Alterations in DNA methylation serve as a pivotal molecular signature in investigating the pathogenic mechanisms induced by ionizing radiation. This study focuses on six genes that are potentially differentially methylated: CDK2AP1, PDGFRL, PRKAG2, PCDHB16, FAS, and HOXC4. Through in vitro hepatocyte experiments, the study examines the impact of radiation on cell proliferation activity, cell cycle regulation, and the DNA methylation patterns and transcriptional expression levels of the aforementioned genes.

Materials and Methods

Cell Culture

HL-7702[L-02] is a human normal hepatocyte. Under the normal growth state, its cell growth characteristics are adherent to the wall, and its cell morphology is characterized by epithelioid, short shuttle shape.
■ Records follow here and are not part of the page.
-- ==== Sys2Proof/Laws/Port.lean ====
section
/-! SUPPORT. What raising a notice can do: the notice queue and what follows from it change; the mode, the mailbox, the masks, the
trigger level and the pins do not. -/

namespace Sys2Proof.Machine

/-- What every notice leaves of the Local Port. -/
structure LocalPort.Kept (p q : LocalPort) : Prop where
  mode : q.mode = p.mode
  mailbox : q.mailbox = p.mailbox
  mask2 : q.mask2 = p.mask2
  mask3 : q.mask3 = p.mask3
  mask4 : q.mask4 = p.mask4
  trigger : q.trigger = p.trigger
  spiOut : q.spiOut = p.spiOut
  selected : q.select.isSome = p.select.isSome

theorem LocalPort.Kept.refl (p : LocalPort) : p.Kept p := ⟨rfl, rfl, rfl, rfl, rfl, rfl, rfl, rfl⟩

theorem LocalPort.Kept.trans {p q r : LocalPort} (h : p.Kept q) (k : q.Kept r) : p.Kept r :=
  ⟨k.mode.trans h.mode, k.mailbox.trans h.mailbox, k.mask2.trans h.mask2, k.mask3.trans h.mask3, k.mask4.trans h.mask4,
    k.trigger.trans h.trigger, k.spiOut.trans h.spiOut, k.selected.trans h.selected⟩

/-- The age timer follows the queue and changes nothing else. -/
theorem LocalPort.followAge_kept (p : LocalPort) (before now : Nat) : p.Kept (p.followAge before now) := by
  unfold LocalPort.followAge
  repeat' split
  all_goals exact ⟨rfl, rfl, rfl, rfl, rfl, rfl, rfl, rfl⟩

/-- The age timer does not touch the queue or the select period. -/
theorem LocalPort.followAge_queue (p : LocalPort) (before now : Nat) :
    (p.followAge before now).notices = p.notices ∧ (p.followAge before now).overflow = p.overflow
      ∧ (p.followAge before now).dropped = p.dropped ∧ (p.followAge before now).select = p.select := by
  unfold LocalPort.followAge
  repeat' split
  all_goals exact ⟨rfl, rfl, rfl, rfl⟩

theorem LocalPort.enter_kept (p : LocalPort) (now : Nat) (body : NoticeBody) (time : Nat) : p.Kept (p.enter now body time) := by
  unfold LocalPort.enter
  repeat' split
  · exact ⟨rfl, rfl, rfl, rfl, rfl, rfl, rfl, rfl⟩
  · exact ⟨rfl, rfl, rfl, rfl, rfl, rfl, rfl, rfl⟩
  · refine LocalPort.Kept.trans ?_ (LocalPort.followAge_kept _ _ _)
    exact ⟨rfl, rfl, rfl, rfl, rfl, rfl, rfl, rfl⟩
  · refine LocalPort.Kept.trans ?_ (LocalPort.followAge_kept _ _ _)
    exact ⟨rfl, rfl, rfl, rfl, rfl, rfl, rfl, rfl⟩
  · exact ⟨rfl, rfl, rfl, rfl, rfl, rfl, rfl, rfl⟩

theorem LocalPort.raise_kept (p : LocalPort) (now : Nat) (body : NoticeBody) : p.Kept (p.raise now body) := by
  unfold LocalPort.raise
  split
  · exact ⟨rfl, rfl, rfl, rfl, rfl, rfl, rfl, by simp⟩
  · exact LocalPort.enter_kept _ _ _ _

/-- Outside a select period a raised notice is entered at once. -/
theorem LocalPort.raise_of_unselected (p : LocalPort) (now : Nat) (body : NoticeBody) (h : p.select = none) :
    p.raise now body = p.enter now body now := by
  simp [LocalPort.raise, LocalPort.fetching, h]

@[simp] theorem LocalPort.raise_mode (p : LocalPort) (now : Nat) (body : NoticeBody) : (p.raise now body).mode = p.mode :=
  (p.raise_kept now body).mode
@[simp] theorem LocalPort.raise_mailbox (p : LocalPort) (now : Nat) (body : NoticeBody) :
    (p.raise now body).mailbox = p.mailbox := (p.raise_kept now body).mailbox
@[simp] theorem LocalPort.raise_trigger (p : LocalPort) (now : Nat) (body : NoticeBody) :
    (p.raise now body).trigger = p.trigger := (p.raise_kept now body).trigger
@[simp] theorem LocalPort.raise_spiOut (p : LocalPort) (now : Nat) (body : NoticeBody) :
    (p.raise now body).spiOut = p.spiOut := (p.raise_kept now body).spiOut

end Sys2Proof.Machine
end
HL-7702[L-02] hepatocytes were cultured in RPMI 1640 culture medium containing 10% fetal bovine serum in an incubator with 5% CO2 at 37°C. In this study, 3-6 generations of cells could be used to perform the experiments.

Irradiation Methods

A 241 Am α source from Soochow University was used to release α particles. The whole device consists of α-particle source, source holder, slide tray, etc. The α-particle source is a 241 Am faceted source with a geometric size of 36 mm × 4 mm and an effective diameter of 20 mm, which has an activity of 5.7 × 106 Bq and a dose rate of 0.138 Gy/min. Cells in the logarithmic growth phase are taken and cultured on glass slides. After the cells have fully covered the slides, they are removed from the culture dish and placed on a slide rack. The radiation source is set up on a stand in parallel to the slides, with a 10 mm distance between them, which allows for effective irradiation of the cells on the glass slides. Schematic diagram of the 241 Am alpha particle irradiation device was showed in Supplemental Figure S1.

Cellular DNA Damage Assay

The cells were irradiated at doses of 0, 1.0, and 2.0 Gy,¹⁴ washed three times with PBS, and fixed with 4% paraformaldehyde for 15 min. Fixation is completed, the cells were incubated with 0.5% Triton X-100 at 4°C for 15 min, followed by adding 1 mL of 0.2% BSA sealing solution at room temperature for 1∼2 h. The cells were then sequentially added with primary antibody (γH2AX mouse monoclonal antibody) and secondary antibody (rabbit/mouse IgG), and incubated at room temperature for 45 min respectively. Finally, the nuclei were stained with DAPI solution. After sealing, the cells were observed under a confocal microscope and the images were collected.

Cell Cycle Experiment

After irradiation of the cells by α-rays at doses of 0, 1.0, and 2.0 Gy, the cells were continued to be cultured for 12 h and 24 h. They were then collected in 15 mL centrifuge tubes and centrifuged at 1500 r/min for 5 min. The resulting cell precipitates were retained. Next, 300 mL of DNA staining solution and 10 μL permeabilization solution were added, vortexed for 5∼10 s, and incubated at room temperature for 30 min. Finally, the cells were detected on a flow cytometer (FACSVerse), and the results were expressed as the percentage of cells in each phase.

Pyrosequencing

Total DNA was extracted from the cells using a DNA extraction kit. The content, purity, and integrity of the extracted DNA were examined. PyroMark Assay Design 2.0 was adopted to design primers for the CpG sites in the TSS region of the six differential genes. The primers for the differentially methylated genes are shown in Supplemental Table S1.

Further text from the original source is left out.